▶ [WORK REQUEST]: Of the material below, only the lines from the line containing "its descriptor. -/" down to the line containing "if r.issued || r.aborting then none" belong in the answer, written out exactly.

▶ [EXCERPTED DATA]:
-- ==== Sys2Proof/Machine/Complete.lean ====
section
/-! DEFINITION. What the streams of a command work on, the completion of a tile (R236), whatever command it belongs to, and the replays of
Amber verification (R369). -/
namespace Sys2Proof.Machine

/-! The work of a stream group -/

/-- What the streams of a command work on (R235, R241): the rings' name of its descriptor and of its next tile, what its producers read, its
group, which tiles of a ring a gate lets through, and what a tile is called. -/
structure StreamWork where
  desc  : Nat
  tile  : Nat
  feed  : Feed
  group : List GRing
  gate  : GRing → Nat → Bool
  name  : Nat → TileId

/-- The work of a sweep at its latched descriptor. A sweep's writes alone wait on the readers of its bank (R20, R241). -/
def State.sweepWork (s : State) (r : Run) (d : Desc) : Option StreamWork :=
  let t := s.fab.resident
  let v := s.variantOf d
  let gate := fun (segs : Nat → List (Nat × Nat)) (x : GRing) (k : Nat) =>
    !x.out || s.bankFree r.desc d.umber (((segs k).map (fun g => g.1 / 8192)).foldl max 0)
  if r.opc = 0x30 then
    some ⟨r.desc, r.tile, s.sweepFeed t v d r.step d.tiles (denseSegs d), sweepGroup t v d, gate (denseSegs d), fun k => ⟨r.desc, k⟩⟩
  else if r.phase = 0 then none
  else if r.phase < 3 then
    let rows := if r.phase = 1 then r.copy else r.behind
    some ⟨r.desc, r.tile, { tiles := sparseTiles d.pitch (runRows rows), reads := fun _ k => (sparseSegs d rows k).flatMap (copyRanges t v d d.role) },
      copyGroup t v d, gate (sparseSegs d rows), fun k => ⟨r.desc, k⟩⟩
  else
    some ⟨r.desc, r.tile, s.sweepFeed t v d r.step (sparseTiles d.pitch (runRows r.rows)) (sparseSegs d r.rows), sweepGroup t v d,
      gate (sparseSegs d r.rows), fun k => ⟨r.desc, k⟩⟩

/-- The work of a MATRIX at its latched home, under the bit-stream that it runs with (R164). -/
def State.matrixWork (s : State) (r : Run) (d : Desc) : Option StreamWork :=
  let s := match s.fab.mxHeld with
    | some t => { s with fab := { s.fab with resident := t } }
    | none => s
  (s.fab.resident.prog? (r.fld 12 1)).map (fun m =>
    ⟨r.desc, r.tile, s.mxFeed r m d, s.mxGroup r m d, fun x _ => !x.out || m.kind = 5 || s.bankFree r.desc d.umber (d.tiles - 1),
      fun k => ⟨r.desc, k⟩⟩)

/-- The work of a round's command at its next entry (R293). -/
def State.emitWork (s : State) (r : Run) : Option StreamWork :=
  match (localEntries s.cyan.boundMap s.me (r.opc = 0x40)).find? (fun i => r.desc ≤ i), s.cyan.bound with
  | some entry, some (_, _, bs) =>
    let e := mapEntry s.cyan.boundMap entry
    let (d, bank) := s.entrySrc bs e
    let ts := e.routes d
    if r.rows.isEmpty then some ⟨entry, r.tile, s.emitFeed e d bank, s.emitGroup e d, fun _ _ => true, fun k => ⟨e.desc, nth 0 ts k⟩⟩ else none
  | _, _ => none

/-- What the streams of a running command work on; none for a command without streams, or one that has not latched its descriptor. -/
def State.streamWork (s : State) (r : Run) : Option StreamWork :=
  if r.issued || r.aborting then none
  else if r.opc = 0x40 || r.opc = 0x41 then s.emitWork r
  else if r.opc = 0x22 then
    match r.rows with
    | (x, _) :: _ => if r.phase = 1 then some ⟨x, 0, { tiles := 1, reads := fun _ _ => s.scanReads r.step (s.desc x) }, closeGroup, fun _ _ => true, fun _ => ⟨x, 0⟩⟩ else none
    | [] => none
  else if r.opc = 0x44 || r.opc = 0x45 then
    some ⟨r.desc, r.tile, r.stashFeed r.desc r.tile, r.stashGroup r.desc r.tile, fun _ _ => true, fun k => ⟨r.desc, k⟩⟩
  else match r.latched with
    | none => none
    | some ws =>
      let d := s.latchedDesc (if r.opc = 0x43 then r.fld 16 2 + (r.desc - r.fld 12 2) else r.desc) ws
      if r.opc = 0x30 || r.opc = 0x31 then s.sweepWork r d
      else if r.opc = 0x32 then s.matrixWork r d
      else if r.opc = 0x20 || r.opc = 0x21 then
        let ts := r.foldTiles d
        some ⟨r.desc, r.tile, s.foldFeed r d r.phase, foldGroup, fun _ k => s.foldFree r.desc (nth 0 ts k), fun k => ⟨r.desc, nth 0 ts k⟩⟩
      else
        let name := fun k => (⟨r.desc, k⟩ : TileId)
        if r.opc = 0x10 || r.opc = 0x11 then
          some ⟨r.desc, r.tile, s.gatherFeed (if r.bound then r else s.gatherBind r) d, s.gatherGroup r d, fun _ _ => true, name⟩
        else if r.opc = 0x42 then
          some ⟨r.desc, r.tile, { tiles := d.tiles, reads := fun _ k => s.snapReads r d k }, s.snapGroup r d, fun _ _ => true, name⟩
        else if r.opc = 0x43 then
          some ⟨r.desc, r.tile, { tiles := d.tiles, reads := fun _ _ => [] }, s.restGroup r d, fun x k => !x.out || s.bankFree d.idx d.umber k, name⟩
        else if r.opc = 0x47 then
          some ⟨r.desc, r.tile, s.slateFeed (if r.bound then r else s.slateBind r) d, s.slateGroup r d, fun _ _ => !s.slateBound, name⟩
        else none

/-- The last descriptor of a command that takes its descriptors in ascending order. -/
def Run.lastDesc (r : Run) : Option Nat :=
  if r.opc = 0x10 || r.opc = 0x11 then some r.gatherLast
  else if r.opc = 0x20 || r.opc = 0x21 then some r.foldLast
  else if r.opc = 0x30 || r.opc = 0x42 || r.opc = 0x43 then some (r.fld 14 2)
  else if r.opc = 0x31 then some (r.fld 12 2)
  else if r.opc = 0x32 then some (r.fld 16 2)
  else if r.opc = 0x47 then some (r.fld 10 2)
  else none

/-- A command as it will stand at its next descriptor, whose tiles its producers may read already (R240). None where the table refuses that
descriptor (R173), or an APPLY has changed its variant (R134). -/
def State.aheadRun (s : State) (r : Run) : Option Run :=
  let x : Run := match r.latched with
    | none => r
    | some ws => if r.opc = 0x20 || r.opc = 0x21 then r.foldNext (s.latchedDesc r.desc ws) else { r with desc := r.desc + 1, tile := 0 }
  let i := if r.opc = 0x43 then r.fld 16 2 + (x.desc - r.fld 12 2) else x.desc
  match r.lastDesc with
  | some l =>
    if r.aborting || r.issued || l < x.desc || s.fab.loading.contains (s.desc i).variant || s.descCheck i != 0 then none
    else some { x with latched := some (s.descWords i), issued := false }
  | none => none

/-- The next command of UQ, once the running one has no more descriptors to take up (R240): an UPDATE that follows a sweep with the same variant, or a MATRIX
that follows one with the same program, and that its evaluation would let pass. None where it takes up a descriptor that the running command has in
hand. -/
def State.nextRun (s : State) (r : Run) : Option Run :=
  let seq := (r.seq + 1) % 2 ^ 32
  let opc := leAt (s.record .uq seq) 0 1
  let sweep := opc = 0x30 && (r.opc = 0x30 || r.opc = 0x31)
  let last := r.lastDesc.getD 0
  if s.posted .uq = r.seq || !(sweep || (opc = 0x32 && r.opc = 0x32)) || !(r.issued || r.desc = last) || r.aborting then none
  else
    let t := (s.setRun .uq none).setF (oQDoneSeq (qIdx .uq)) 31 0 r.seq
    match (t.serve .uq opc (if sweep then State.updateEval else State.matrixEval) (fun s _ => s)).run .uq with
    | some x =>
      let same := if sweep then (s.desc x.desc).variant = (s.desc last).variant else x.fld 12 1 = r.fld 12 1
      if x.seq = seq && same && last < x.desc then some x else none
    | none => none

---

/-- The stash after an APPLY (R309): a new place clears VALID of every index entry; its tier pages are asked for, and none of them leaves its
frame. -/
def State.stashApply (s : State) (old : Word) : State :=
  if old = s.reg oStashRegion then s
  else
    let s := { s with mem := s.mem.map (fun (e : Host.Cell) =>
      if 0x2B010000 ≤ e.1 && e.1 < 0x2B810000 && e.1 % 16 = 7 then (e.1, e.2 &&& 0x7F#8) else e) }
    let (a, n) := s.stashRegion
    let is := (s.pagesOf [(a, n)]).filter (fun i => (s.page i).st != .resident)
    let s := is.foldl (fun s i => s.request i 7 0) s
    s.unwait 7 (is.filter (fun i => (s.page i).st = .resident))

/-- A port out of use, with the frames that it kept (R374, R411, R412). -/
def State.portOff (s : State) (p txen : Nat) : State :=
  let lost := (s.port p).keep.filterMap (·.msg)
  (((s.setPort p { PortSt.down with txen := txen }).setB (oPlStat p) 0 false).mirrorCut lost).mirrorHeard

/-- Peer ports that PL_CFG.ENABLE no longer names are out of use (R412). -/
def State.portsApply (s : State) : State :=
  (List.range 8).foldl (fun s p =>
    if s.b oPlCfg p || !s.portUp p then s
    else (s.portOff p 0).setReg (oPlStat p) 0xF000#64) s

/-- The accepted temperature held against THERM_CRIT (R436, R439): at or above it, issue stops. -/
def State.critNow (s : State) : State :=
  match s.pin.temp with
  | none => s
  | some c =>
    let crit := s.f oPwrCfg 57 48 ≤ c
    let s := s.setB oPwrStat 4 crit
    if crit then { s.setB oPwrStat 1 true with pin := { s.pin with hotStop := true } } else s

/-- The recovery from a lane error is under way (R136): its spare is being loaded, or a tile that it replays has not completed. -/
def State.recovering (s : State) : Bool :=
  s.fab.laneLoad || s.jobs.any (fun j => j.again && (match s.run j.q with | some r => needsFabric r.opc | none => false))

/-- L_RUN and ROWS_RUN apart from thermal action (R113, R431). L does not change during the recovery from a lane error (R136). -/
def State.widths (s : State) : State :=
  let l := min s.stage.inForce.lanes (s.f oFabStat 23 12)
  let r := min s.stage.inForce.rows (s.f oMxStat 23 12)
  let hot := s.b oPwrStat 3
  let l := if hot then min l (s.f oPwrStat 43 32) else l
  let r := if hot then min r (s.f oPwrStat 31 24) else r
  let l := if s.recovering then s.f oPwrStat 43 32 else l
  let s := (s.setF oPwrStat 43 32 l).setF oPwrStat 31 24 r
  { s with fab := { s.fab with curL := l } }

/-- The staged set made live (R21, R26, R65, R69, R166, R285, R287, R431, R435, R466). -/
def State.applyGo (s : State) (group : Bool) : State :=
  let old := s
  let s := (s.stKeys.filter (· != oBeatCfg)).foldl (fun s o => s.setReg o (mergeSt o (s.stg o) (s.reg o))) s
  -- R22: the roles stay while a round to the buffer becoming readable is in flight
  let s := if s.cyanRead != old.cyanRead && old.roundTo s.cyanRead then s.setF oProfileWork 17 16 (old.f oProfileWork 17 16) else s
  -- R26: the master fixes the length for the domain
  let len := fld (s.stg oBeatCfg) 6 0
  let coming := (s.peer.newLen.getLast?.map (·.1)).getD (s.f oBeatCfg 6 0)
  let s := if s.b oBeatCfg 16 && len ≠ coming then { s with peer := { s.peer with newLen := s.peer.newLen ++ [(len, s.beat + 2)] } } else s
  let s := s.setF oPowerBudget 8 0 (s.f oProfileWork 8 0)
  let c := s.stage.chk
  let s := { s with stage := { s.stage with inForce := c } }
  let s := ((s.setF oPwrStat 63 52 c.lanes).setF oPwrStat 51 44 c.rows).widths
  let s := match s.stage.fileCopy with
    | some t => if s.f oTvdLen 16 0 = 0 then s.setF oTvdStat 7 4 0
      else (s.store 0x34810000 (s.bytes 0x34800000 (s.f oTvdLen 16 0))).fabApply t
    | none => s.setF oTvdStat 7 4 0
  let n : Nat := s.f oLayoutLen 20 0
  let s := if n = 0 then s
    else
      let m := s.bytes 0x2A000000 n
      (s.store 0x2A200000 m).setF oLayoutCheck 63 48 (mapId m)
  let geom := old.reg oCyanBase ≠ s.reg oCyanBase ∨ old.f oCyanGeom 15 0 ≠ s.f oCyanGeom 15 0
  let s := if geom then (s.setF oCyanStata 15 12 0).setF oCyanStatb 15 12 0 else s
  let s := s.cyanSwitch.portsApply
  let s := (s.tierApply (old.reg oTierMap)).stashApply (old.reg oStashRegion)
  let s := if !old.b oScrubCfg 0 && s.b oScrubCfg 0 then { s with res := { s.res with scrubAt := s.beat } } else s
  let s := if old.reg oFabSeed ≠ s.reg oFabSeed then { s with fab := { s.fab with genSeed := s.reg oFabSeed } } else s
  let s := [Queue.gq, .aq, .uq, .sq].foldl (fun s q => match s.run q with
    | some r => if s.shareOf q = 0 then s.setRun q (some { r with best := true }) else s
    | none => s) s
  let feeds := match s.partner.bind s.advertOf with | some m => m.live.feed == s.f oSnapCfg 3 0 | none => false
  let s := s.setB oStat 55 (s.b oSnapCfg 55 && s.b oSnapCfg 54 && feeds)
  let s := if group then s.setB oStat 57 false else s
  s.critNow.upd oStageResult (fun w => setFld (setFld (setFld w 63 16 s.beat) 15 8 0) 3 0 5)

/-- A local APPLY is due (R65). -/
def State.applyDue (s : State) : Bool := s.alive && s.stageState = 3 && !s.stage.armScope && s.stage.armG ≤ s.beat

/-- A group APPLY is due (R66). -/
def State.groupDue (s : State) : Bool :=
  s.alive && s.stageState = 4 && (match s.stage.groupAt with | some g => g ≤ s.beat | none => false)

==

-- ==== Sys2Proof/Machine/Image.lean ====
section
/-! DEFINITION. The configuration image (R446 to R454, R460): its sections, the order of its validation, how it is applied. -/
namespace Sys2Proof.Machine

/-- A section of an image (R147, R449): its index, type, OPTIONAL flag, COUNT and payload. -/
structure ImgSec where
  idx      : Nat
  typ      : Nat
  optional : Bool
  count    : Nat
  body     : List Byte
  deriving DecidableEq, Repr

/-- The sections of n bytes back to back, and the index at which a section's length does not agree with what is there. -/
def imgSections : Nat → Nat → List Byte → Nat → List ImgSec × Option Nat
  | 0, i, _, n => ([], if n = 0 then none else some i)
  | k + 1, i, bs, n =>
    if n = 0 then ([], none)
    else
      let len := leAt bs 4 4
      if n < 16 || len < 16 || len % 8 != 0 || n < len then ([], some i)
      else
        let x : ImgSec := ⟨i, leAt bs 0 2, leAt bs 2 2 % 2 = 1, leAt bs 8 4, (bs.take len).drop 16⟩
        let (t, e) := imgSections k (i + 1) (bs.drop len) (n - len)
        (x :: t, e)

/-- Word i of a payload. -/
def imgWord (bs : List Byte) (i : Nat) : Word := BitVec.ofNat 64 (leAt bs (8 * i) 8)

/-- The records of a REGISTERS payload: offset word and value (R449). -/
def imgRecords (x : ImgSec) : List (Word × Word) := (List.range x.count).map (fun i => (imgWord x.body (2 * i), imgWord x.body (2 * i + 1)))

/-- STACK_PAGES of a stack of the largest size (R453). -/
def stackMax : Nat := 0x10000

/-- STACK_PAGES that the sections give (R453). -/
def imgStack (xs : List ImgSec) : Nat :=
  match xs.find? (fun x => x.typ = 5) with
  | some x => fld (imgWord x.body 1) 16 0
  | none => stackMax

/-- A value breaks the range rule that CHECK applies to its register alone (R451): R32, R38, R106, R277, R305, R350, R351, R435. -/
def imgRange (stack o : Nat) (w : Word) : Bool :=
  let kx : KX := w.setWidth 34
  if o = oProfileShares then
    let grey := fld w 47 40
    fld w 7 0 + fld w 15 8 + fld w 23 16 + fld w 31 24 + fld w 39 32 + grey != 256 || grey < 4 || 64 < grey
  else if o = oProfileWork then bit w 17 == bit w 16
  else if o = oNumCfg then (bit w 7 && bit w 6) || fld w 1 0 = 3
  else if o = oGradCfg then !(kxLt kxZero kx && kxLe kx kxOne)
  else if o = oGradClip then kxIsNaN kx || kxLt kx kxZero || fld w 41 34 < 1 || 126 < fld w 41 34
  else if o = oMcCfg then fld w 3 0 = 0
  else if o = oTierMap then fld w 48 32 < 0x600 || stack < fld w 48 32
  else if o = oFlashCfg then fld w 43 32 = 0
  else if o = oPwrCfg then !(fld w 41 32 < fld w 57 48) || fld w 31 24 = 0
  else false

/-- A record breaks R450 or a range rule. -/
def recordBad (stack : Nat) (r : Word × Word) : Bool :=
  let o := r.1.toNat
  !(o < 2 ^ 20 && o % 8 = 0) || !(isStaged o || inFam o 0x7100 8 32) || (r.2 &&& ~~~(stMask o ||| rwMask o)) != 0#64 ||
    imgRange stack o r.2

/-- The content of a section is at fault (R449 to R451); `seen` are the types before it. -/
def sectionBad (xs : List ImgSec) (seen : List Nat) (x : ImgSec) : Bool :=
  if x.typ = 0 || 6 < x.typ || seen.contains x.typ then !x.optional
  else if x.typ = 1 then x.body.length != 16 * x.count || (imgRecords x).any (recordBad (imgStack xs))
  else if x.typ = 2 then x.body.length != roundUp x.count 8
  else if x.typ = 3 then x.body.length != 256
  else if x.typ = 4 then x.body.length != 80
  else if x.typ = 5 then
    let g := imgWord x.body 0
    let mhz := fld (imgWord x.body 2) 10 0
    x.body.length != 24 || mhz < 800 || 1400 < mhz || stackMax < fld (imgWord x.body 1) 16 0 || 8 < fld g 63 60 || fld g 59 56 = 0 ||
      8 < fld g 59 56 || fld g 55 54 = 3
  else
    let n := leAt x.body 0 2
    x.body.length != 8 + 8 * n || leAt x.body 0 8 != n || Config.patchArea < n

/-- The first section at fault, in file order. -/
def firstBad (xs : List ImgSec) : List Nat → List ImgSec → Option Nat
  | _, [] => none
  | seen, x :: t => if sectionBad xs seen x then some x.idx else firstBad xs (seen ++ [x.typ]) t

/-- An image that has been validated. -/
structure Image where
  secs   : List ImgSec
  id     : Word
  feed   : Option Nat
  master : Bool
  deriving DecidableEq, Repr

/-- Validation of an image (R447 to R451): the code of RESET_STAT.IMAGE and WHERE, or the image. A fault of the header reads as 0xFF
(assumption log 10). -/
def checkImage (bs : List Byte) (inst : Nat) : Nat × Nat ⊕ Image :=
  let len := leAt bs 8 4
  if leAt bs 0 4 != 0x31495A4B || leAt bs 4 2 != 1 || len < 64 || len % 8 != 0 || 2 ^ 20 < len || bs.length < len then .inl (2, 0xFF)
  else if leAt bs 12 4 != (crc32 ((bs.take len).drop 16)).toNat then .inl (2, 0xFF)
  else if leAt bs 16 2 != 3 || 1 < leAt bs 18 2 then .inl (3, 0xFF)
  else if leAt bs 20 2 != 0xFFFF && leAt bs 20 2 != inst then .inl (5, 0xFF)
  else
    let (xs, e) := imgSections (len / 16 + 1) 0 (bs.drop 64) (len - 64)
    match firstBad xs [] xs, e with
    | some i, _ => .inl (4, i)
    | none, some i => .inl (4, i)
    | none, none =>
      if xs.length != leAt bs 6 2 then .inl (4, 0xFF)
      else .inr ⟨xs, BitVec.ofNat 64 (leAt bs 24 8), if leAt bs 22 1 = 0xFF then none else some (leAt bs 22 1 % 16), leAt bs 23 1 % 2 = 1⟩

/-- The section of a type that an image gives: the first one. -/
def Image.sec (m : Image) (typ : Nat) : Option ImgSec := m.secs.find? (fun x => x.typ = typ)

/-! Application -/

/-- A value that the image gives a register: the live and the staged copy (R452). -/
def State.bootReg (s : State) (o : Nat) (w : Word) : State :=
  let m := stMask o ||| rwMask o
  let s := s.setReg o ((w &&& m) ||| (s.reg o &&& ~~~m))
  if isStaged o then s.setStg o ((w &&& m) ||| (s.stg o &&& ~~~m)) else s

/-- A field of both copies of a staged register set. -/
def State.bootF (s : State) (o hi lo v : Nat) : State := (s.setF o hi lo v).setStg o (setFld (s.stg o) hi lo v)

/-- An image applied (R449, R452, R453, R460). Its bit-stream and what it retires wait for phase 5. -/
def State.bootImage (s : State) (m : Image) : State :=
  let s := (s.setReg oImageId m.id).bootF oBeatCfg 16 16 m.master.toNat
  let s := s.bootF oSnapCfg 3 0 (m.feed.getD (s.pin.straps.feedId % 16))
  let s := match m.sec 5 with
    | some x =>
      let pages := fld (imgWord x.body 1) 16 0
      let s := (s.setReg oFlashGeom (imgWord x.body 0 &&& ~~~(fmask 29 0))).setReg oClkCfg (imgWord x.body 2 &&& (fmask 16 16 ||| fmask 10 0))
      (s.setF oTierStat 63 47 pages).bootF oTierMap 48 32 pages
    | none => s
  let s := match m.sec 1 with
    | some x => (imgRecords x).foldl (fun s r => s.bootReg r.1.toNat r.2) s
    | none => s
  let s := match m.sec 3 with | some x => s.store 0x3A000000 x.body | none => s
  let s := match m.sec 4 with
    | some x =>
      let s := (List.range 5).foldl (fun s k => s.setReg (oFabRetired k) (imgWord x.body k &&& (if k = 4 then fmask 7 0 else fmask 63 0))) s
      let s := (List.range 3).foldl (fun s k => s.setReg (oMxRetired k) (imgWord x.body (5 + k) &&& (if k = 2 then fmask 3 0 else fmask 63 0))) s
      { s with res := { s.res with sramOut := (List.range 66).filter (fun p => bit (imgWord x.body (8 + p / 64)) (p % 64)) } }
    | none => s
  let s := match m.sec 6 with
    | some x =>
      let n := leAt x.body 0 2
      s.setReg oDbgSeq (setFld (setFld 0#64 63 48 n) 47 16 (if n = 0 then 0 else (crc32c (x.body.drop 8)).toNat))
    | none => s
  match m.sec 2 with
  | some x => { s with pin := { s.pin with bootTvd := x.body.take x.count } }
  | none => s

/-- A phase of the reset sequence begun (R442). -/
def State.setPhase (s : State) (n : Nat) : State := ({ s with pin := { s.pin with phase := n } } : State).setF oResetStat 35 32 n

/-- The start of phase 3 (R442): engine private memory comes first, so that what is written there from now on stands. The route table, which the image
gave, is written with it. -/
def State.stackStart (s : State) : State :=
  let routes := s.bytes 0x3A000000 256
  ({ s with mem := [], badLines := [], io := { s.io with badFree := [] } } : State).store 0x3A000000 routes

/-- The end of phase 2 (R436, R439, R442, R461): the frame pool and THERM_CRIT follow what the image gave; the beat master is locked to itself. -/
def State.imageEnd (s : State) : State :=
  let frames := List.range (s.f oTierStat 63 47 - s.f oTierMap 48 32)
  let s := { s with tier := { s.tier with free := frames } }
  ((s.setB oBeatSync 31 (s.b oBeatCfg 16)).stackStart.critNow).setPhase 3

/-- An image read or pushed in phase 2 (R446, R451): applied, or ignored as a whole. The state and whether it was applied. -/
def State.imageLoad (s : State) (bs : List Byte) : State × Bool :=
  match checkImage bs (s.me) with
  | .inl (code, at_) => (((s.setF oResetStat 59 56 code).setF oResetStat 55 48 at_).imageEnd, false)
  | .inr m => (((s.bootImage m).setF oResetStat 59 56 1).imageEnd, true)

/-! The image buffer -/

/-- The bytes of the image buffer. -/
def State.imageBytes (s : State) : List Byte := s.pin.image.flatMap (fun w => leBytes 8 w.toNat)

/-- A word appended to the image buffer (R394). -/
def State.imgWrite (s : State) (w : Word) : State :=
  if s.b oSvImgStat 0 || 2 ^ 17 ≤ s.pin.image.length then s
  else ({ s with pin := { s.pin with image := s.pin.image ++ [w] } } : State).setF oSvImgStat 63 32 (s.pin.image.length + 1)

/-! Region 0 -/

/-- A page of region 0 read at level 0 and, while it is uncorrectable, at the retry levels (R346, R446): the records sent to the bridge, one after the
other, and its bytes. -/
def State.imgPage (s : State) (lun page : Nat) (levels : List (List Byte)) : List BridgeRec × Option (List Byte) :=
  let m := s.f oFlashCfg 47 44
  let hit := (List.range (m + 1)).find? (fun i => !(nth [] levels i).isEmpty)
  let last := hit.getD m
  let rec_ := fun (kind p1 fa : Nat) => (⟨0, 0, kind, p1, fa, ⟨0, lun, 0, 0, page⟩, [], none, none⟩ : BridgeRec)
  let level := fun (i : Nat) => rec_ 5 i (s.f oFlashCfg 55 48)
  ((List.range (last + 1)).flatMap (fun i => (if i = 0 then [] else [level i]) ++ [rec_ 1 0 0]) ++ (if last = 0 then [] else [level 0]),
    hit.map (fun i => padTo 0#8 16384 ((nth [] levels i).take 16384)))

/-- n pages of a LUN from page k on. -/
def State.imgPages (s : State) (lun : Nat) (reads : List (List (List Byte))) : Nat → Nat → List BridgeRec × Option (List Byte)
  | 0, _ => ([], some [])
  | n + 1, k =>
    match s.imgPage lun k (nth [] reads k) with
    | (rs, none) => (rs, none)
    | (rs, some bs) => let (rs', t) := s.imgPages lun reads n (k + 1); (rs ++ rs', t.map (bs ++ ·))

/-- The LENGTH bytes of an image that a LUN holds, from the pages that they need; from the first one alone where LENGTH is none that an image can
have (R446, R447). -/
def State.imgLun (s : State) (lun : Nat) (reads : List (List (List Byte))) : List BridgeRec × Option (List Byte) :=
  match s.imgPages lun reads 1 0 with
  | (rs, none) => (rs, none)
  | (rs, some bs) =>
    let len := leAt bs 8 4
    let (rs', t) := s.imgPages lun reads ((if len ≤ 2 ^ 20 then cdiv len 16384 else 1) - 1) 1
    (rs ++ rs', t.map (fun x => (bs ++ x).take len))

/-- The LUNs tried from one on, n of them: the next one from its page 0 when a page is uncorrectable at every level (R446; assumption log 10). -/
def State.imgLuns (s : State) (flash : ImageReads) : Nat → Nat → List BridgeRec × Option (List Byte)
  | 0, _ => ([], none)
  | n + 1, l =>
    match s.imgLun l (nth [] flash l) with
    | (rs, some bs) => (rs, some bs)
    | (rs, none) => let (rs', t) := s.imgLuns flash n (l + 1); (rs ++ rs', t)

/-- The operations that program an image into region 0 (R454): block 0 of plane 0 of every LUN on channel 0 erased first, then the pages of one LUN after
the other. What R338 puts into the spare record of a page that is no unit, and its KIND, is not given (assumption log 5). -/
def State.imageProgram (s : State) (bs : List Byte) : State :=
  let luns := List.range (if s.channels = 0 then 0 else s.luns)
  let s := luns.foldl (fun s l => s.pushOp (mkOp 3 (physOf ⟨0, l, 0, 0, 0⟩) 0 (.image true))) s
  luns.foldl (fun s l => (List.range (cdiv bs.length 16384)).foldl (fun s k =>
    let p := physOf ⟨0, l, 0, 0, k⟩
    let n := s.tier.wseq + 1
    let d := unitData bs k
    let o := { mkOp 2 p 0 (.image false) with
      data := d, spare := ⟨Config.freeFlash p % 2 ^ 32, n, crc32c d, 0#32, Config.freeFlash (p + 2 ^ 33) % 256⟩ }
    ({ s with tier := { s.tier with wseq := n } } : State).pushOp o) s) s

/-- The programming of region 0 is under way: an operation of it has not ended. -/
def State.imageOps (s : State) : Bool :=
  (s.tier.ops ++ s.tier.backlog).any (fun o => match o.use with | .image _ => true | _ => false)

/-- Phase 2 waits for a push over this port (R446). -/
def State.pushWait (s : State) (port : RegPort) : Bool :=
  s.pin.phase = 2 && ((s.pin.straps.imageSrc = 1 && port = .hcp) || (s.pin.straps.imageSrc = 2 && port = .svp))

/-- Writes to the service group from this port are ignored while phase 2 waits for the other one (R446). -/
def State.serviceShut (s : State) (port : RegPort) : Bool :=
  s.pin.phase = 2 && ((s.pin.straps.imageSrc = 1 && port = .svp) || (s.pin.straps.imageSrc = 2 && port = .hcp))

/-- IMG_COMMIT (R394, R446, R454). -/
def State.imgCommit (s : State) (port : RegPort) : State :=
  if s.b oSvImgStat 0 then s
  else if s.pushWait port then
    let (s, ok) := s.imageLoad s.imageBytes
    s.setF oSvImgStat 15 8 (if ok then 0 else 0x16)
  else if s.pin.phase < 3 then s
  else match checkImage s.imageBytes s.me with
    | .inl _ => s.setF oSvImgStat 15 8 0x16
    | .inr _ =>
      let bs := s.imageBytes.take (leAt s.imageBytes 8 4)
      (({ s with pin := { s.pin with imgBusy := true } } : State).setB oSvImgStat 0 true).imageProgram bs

▶ [ANSWER TO THIS EXERCISE]:
/-- What the streams of a running command work on; none for a command without streams, or one that has not latched its descriptor. -/
def State.streamWork (s : State) (r : Run) : Option StreamWork :=
  if r.issued || r.aborting then none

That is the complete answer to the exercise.